- DATA FOR PROCESSING -
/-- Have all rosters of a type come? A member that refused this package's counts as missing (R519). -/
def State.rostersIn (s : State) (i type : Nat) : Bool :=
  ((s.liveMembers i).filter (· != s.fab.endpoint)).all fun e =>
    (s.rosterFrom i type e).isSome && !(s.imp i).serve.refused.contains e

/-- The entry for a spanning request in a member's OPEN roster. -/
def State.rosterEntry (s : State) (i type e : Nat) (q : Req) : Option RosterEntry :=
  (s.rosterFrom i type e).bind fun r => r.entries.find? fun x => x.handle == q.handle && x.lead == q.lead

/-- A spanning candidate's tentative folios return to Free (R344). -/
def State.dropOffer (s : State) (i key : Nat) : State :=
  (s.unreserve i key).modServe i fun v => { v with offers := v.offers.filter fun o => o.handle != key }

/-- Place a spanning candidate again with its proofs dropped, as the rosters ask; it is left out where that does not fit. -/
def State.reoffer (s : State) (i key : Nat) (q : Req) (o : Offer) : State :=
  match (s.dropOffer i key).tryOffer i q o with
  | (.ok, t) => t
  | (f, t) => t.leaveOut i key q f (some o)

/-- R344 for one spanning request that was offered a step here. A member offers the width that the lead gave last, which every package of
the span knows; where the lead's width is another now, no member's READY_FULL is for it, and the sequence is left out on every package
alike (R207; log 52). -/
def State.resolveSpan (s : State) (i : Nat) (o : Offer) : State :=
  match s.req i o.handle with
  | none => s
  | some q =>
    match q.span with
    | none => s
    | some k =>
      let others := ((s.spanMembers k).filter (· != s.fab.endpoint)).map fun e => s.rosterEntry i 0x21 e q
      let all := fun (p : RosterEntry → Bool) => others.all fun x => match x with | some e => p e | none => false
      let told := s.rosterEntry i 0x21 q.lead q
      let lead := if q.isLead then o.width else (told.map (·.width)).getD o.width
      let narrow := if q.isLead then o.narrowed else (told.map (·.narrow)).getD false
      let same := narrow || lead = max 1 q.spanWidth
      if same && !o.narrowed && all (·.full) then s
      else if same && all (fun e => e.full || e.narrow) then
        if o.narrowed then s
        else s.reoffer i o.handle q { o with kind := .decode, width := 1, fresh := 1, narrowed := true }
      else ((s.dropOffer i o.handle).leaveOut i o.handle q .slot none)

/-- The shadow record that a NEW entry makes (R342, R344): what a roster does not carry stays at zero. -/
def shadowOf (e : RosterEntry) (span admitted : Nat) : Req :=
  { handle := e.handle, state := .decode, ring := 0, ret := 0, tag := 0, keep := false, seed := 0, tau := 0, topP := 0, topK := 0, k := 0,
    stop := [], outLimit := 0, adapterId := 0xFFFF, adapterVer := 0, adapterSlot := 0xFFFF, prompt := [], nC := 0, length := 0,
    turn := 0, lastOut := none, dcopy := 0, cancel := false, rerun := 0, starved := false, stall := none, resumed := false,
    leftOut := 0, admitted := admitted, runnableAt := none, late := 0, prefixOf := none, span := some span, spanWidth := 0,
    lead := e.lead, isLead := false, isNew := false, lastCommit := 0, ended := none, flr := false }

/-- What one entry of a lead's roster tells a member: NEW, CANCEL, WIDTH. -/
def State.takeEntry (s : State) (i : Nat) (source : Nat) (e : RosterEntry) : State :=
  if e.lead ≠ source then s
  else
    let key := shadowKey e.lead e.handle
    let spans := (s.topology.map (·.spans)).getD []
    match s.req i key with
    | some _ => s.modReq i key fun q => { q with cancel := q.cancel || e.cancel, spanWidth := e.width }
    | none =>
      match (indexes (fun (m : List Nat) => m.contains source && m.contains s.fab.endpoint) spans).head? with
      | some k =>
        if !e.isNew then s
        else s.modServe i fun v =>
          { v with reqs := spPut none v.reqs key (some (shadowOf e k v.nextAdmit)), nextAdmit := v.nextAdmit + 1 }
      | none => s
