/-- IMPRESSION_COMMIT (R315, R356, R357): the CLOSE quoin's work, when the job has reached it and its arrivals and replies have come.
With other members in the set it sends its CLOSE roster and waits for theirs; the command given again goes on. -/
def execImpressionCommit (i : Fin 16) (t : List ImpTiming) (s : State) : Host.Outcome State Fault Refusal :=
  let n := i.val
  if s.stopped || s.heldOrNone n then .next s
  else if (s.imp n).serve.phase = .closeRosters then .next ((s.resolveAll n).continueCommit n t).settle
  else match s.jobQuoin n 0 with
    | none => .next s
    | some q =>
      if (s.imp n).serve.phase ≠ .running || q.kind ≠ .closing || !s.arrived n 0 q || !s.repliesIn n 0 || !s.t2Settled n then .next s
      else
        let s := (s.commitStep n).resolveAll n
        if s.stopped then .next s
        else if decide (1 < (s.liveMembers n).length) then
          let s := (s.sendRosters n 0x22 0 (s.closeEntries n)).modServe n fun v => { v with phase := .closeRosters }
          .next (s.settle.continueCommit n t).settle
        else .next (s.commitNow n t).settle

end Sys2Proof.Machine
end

- EXERCISE PROMPT -
Using the listing above, return word for word each line from the one that has "def execImpressionCommit (i" through the one that has "(s.settle.continueCommit n t).settle", and no line outside that range.

- RESULT OF THE EXERCISE -
def execImpressionCommit (i : Fin 16) (t : List ImpTiming) (s : State) : Host.Outcome State Fault Refusal :=
  let n := i.val
  if s.stopped || s.heldOrNone n then .next s
  else if (s.imp n).serve.phase = .closeRosters then .next ((s.resolveAll n).continueCommit n t).settle
  else match s.jobQuoin n 0 with
    | none => .next s
    | some q =>
      if (s.imp n).serve.phase ≠ .running || q.kind ≠ .closing || !s.arrived n 0 q || !s.repliesIn n 0 || !s.t2Settled n then .next s
      else
        let s := (s.commitStep n).resolveAll n
        if s.stopped then .next s
        else if decide (1 < (s.liveMembers n).length) then
          let s := (s.sendRosters n 0x22 0 (s.closeEntries n)).modServe n fun v => { v with phase := .closeRosters }
          .next (s.settle.continueCommit n t).settle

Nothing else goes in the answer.